> **HOW TO COMPLETE THIS TASK**: Produce as output only the lines below starting at the line with "theorem State.vphys_setVphys (s" and continuing through the line with "have hg : r.g.vps.getD", each one exactly as written.

> **DATA EXTRACT**:
----
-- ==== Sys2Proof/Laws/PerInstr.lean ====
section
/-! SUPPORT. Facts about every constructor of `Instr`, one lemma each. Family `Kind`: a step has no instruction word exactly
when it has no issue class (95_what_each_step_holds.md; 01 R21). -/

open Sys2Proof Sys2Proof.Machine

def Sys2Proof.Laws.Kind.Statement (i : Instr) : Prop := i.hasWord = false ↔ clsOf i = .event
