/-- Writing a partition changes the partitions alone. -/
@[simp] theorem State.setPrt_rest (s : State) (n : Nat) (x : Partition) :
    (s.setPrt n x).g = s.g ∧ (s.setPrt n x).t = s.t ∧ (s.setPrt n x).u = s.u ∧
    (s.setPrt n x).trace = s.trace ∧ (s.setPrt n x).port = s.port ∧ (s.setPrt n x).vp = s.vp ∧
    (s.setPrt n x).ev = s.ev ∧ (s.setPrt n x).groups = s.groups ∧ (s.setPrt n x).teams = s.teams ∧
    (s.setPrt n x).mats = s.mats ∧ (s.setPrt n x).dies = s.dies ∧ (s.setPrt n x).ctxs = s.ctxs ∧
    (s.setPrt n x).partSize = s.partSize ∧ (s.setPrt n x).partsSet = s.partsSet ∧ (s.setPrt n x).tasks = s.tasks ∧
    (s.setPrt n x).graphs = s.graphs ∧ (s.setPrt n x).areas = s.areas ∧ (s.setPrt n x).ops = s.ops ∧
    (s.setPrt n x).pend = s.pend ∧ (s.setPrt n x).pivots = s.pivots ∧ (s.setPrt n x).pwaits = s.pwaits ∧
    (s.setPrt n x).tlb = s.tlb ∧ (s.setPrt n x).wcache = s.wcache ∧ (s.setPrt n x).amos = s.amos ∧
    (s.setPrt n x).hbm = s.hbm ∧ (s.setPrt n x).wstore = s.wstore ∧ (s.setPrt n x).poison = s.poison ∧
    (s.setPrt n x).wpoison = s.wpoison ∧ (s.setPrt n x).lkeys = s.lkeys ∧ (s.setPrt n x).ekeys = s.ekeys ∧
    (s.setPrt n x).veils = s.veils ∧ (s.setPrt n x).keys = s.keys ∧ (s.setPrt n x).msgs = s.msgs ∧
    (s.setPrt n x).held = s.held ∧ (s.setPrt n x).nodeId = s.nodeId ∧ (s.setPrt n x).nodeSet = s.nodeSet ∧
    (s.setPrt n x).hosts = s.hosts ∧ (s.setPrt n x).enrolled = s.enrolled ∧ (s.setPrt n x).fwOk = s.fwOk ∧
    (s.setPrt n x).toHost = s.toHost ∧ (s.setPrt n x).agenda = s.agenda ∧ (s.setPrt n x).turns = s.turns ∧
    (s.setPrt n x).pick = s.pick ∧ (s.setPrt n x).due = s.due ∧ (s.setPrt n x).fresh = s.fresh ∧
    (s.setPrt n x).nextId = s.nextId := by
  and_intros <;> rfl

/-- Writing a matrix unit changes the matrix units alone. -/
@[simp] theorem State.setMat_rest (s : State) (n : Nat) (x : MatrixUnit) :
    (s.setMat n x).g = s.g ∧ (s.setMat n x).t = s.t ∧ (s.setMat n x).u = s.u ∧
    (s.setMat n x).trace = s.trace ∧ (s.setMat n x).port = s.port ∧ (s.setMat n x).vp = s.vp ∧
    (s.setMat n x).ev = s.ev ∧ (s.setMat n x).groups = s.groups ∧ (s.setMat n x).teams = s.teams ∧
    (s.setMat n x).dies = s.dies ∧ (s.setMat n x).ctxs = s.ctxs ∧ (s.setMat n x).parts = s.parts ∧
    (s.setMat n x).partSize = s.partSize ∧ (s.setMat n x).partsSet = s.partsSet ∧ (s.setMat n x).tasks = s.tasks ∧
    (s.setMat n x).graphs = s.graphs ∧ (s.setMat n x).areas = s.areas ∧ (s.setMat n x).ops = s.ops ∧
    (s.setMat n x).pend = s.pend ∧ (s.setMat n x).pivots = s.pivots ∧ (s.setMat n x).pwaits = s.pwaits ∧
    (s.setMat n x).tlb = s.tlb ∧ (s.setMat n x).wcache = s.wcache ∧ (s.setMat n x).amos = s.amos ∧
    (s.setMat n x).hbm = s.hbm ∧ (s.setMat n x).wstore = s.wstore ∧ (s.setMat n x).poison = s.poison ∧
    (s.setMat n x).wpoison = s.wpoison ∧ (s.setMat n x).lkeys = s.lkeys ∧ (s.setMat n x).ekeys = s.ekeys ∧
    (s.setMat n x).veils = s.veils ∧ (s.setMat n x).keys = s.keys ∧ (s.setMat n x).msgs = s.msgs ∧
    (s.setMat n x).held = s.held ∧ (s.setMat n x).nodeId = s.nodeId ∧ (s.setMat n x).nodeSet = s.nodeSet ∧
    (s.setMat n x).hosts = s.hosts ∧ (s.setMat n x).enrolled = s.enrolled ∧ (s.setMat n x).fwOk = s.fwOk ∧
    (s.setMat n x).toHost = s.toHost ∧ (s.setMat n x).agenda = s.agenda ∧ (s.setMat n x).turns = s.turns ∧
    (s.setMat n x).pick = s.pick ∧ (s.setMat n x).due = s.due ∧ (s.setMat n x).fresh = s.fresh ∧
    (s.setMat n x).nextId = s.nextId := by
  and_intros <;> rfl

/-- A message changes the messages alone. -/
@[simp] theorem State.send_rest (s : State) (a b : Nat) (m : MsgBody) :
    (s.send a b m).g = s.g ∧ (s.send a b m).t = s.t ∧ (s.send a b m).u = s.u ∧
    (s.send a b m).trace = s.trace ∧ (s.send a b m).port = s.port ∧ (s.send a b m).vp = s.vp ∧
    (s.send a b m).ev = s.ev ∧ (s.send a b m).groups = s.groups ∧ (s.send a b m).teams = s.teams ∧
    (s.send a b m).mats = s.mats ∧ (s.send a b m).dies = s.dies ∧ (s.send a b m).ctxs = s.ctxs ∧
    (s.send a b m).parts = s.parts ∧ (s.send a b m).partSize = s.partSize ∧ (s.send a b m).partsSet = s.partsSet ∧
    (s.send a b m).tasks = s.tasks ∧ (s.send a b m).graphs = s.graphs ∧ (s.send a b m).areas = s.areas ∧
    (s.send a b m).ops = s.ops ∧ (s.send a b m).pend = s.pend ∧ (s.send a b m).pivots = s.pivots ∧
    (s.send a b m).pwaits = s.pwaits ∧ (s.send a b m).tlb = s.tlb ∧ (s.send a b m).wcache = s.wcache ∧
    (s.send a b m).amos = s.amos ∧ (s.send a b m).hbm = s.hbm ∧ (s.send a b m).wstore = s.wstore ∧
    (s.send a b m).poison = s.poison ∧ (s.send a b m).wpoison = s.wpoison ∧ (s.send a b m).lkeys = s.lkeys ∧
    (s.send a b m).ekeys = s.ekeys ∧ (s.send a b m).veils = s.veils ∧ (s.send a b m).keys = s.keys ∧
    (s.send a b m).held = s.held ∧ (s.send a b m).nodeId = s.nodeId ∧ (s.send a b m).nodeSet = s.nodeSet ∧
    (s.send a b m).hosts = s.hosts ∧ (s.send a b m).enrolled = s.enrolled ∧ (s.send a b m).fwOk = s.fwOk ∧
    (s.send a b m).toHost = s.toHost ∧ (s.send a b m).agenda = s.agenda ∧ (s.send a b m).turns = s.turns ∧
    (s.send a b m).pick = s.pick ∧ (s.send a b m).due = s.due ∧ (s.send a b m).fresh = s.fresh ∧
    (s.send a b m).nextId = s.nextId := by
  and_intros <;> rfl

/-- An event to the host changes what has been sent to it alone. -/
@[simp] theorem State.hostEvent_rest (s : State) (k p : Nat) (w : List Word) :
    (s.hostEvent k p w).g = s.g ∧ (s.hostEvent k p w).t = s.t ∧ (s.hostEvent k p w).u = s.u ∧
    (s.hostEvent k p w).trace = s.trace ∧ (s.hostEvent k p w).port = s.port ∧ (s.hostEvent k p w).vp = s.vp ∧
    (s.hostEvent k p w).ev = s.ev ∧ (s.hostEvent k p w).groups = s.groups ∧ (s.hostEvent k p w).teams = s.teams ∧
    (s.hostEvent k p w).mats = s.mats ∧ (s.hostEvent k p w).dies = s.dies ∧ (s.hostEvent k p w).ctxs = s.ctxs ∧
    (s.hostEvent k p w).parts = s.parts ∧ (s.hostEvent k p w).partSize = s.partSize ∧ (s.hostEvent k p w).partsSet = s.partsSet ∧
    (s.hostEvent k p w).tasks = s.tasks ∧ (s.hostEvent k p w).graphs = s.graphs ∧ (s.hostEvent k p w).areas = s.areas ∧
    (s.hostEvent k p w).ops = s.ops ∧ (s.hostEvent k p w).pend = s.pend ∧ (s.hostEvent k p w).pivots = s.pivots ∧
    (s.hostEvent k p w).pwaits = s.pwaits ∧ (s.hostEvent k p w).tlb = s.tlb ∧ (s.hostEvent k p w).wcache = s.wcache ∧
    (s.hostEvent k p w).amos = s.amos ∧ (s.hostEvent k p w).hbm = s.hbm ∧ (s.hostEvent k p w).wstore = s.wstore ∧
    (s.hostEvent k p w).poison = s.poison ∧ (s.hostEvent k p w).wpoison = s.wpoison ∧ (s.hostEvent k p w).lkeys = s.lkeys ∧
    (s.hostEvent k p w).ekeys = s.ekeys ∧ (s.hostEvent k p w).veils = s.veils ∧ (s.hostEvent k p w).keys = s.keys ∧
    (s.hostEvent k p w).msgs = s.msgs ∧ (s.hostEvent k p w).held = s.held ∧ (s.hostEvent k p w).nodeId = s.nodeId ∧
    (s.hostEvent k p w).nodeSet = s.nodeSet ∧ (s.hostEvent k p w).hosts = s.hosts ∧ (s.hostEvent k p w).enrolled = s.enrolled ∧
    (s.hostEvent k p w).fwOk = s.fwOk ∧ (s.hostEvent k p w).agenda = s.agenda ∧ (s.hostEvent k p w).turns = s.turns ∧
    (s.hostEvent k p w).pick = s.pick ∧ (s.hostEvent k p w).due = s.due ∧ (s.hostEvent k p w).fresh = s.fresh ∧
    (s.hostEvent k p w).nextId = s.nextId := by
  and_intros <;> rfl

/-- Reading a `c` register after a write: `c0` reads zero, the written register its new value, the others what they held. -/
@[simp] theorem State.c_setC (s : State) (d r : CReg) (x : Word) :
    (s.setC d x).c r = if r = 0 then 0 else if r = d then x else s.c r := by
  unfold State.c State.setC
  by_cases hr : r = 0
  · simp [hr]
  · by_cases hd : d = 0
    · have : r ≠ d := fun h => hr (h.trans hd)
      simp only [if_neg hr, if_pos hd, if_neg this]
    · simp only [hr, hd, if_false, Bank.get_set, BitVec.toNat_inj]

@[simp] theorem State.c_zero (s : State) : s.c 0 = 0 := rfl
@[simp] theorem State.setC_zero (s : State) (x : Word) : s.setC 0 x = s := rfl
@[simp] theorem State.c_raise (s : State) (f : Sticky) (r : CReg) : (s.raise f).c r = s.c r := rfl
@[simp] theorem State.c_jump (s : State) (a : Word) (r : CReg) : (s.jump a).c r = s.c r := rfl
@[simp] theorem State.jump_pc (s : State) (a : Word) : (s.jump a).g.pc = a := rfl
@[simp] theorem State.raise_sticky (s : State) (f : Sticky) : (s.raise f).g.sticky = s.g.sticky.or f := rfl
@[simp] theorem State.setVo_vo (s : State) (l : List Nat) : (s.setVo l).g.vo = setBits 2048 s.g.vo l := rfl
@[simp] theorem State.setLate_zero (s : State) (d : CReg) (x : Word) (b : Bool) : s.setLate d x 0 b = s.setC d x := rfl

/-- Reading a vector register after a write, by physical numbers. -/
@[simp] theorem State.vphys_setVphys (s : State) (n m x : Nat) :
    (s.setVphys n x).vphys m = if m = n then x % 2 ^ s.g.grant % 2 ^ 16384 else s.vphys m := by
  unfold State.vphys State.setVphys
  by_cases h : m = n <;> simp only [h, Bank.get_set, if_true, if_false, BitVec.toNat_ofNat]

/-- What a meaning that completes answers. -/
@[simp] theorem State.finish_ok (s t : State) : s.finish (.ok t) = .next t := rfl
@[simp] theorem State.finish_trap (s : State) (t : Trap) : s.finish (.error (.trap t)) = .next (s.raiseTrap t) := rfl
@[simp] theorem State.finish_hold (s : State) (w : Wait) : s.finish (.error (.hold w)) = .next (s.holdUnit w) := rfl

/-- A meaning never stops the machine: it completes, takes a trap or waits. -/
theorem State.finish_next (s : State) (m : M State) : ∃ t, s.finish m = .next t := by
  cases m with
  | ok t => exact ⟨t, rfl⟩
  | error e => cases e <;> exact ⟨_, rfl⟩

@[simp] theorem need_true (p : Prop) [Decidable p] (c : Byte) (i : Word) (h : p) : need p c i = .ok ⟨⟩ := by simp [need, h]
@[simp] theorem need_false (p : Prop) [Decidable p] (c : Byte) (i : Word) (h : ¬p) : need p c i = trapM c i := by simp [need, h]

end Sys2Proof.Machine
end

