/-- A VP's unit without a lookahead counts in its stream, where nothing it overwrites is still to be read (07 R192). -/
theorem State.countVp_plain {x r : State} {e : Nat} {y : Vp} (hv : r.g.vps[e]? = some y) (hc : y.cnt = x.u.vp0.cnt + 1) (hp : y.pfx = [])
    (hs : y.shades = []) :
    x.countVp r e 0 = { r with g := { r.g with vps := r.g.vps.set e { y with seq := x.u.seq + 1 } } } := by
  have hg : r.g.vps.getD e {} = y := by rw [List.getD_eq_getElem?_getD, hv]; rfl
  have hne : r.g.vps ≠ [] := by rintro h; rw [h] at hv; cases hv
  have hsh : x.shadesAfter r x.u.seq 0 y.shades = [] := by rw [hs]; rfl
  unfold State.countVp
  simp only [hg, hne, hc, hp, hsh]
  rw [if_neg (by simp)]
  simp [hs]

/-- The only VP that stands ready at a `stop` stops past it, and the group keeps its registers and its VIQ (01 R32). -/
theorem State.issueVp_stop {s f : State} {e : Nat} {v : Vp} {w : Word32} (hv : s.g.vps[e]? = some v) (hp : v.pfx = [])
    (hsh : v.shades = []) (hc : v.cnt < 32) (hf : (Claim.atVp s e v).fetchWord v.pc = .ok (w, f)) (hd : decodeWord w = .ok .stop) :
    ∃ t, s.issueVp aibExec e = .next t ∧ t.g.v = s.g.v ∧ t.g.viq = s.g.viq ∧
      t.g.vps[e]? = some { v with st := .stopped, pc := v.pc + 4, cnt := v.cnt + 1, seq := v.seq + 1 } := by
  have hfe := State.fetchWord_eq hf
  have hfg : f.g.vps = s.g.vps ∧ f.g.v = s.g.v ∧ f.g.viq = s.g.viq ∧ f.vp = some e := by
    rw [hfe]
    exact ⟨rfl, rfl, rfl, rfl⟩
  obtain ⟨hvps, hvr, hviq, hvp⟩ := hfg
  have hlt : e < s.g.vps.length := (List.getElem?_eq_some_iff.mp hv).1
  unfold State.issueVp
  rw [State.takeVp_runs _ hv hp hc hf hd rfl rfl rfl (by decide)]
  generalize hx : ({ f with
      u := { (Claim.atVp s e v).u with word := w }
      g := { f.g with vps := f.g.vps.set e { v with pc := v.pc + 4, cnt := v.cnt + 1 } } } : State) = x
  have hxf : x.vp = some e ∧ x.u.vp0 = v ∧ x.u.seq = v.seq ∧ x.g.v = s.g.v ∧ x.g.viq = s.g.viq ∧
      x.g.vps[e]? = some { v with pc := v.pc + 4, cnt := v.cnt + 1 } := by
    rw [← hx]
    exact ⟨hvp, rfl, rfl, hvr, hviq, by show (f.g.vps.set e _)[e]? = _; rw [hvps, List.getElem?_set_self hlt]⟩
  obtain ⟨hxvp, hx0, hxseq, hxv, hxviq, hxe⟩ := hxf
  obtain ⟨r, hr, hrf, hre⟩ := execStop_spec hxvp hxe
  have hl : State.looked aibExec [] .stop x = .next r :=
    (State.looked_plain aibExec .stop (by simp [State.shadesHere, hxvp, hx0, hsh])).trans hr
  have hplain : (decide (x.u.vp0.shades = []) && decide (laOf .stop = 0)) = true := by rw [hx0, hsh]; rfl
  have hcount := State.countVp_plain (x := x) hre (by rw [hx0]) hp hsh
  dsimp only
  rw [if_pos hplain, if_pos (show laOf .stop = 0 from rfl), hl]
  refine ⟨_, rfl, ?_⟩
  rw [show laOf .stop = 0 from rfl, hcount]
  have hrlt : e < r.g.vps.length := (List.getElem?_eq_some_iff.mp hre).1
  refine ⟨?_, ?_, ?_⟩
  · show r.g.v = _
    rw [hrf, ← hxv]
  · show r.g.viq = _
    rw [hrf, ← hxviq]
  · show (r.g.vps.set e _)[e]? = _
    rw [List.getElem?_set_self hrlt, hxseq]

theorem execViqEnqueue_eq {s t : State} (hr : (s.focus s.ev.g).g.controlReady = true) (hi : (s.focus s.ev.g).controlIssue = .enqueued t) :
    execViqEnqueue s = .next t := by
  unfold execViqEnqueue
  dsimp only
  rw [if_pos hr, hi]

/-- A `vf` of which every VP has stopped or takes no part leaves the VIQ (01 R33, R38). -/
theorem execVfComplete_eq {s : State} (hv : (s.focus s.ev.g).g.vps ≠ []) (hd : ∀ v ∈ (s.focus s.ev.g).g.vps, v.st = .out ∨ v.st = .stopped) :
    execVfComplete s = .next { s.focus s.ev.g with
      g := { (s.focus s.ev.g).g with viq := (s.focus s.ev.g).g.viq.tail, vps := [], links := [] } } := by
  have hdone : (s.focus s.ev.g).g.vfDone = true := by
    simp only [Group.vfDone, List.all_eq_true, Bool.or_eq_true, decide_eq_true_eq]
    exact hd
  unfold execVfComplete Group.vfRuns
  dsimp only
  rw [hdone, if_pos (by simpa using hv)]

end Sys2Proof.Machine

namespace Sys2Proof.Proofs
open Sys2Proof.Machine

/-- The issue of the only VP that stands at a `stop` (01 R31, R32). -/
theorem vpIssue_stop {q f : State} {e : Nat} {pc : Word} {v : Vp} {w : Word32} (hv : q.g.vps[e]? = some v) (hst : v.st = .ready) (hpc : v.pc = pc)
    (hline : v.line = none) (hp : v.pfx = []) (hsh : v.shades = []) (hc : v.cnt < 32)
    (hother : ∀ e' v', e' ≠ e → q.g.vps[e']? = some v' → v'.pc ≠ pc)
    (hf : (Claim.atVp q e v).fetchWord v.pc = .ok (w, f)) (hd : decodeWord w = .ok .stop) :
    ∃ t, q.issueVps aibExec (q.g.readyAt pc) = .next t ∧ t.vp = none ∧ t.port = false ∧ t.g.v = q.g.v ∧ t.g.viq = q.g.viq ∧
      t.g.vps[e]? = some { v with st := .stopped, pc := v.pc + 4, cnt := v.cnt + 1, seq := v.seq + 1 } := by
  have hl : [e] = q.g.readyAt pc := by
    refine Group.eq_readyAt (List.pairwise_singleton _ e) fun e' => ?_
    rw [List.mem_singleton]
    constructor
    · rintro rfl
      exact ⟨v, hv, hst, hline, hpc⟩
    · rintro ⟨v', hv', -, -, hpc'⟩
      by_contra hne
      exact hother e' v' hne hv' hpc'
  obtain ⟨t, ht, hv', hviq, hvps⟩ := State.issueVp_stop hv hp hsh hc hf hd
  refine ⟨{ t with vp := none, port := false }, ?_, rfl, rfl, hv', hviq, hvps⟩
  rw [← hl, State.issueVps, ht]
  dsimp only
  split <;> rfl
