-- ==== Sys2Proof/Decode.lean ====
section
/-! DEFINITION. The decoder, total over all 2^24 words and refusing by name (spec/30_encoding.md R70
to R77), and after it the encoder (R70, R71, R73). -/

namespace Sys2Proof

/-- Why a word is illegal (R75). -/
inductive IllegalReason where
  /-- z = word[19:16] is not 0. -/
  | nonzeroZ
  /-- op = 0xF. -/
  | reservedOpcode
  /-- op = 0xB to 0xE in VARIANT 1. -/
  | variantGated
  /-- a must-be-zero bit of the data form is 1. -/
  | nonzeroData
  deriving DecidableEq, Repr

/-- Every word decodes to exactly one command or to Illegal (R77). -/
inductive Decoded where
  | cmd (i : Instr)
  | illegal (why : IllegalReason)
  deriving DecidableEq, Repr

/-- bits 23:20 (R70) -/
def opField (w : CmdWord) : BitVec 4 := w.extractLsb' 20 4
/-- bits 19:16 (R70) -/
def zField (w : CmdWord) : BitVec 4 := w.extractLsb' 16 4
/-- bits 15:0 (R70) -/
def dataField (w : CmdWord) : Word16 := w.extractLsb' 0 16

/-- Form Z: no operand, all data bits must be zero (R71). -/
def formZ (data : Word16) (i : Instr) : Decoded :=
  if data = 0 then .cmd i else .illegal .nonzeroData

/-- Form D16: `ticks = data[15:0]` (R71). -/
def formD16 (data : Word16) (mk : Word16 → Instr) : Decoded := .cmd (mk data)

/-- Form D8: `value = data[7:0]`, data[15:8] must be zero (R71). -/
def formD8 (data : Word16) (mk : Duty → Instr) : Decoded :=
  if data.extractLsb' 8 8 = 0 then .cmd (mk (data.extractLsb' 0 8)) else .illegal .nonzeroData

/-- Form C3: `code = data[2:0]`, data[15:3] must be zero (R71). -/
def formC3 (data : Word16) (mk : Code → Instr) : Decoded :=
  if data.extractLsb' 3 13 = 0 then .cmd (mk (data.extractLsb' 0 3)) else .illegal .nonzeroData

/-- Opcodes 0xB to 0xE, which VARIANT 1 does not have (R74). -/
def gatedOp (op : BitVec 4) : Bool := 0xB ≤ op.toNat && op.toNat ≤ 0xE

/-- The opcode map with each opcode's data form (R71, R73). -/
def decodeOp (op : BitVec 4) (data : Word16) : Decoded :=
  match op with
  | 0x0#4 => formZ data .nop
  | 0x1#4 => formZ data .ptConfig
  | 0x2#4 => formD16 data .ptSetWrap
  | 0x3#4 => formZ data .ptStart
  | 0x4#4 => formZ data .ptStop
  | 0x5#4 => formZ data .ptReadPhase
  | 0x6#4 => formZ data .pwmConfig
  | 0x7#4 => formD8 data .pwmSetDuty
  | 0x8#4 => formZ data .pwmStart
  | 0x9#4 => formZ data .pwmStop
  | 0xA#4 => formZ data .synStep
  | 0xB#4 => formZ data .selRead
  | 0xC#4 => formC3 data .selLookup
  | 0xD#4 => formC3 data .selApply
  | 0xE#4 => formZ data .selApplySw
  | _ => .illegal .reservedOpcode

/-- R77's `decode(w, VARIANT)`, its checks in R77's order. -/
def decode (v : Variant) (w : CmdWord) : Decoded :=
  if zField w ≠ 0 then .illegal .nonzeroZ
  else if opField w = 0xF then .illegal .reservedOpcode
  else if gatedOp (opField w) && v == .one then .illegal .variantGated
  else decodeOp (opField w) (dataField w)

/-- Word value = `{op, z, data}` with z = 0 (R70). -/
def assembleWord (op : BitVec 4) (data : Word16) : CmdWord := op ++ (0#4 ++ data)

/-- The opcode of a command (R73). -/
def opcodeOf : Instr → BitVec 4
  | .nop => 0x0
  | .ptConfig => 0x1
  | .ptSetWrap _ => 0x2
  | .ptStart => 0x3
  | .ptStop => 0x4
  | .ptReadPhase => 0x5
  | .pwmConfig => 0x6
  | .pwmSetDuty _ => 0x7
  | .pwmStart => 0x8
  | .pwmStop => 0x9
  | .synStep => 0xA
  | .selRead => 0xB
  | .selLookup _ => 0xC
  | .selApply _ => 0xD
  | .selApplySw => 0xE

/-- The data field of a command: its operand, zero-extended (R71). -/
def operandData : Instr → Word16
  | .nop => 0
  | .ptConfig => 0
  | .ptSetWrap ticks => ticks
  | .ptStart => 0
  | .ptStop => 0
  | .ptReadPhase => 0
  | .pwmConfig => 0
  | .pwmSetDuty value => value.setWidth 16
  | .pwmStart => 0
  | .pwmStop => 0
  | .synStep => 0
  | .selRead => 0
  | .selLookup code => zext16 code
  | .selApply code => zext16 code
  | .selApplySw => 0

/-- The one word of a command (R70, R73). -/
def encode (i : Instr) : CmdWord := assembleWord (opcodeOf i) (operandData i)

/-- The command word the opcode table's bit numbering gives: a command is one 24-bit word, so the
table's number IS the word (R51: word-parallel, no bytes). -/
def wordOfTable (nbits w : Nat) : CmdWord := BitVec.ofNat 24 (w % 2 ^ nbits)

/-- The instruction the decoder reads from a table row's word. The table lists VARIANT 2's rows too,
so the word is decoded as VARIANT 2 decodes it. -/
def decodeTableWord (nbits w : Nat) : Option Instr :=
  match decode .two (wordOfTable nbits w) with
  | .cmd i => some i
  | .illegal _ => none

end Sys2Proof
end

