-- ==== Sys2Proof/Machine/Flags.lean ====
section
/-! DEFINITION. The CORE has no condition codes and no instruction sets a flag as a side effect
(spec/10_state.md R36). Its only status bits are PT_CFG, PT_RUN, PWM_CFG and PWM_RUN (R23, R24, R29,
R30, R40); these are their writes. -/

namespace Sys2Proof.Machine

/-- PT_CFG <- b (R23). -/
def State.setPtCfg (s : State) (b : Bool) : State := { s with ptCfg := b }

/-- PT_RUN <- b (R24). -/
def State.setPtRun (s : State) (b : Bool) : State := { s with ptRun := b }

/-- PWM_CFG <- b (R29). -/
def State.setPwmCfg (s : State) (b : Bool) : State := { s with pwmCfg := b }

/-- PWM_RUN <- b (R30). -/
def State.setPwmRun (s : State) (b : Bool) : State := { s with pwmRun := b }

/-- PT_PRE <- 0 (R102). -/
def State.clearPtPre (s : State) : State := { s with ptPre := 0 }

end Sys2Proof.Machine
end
----
> **ANSWER TO THIS TASK**:
@[simp] theorem State.vphys_setVphys (s : State) (n m x : Nat) :
    (s.setVphys n x).vphys m = if m = n then x % 2 ^ s.g.grant % 2 ^ 16384 else s.vphys m := by
  unfold State.vphys State.setVphys
  by_cases h : m = n <;> simp only [h, Bank.get_set, if_true, if_false, BitVec.toNat_ofNat]

/-- What a meaning that completes answers. -/
@[simp] theorem State.finish_ok (s t : State) : s.finish (.ok t) = .next t := rfl
@[simp] theorem State.finish_trap (s : State) (t : Trap) : s.finish (.error (.trap t)) = .next (s.raiseTrap t) := rfl
@[simp] theorem State.finish_hold (s : State) (w : Wait) : s.finish (.error (.hold w)) = .next (s.holdUnit w) := rfl

/-- A meaning never stops the machine: it completes, takes a trap or waits. -/
theorem State.finish_next (s : State) (m : M State) : ∃ t, s.finish m = .next t := by
  cases m with
  | ok t => exact ⟨t, rfl⟩
  | error e => cases e <;> exact ⟨_, rfl⟩

@[simp] theorem need_true (p : Prop) [Decidable p] (c : Byte) (i : Word) (h : p) : need p c i = .ok ⟨⟩ := by simp [need, h]
@[simp] theorem need_false (p : Prop) [Decidable p] (c : Byte) (i : Word) (h : ¬p) : need p c i = trapM c i := by simp [need, h]

end Sys2Proof.Machine
end

/-- A VP's unit without a lookahead counts in its stream, where nothing it overwrites is still to be read (07 R192). -/
theorem State.countVp_plain {x r : State} {e : Nat} {y : Vp} (hv : r.g.vps[e]? = some y) (hc : y.cnt = x.u.vp0.cnt + 1) (hp : y.pfx = [])
    (hs : y.shades = []) :
    x.countVp r e 0 = { r with g := { r.g with vps := r.g.vps.set e { y with seq := x.u.seq + 1 } } } := by
  have hg : r.g.vps.getD e {} = y := by rw [List.getD_eq_getElem?_getD, hv]; rfl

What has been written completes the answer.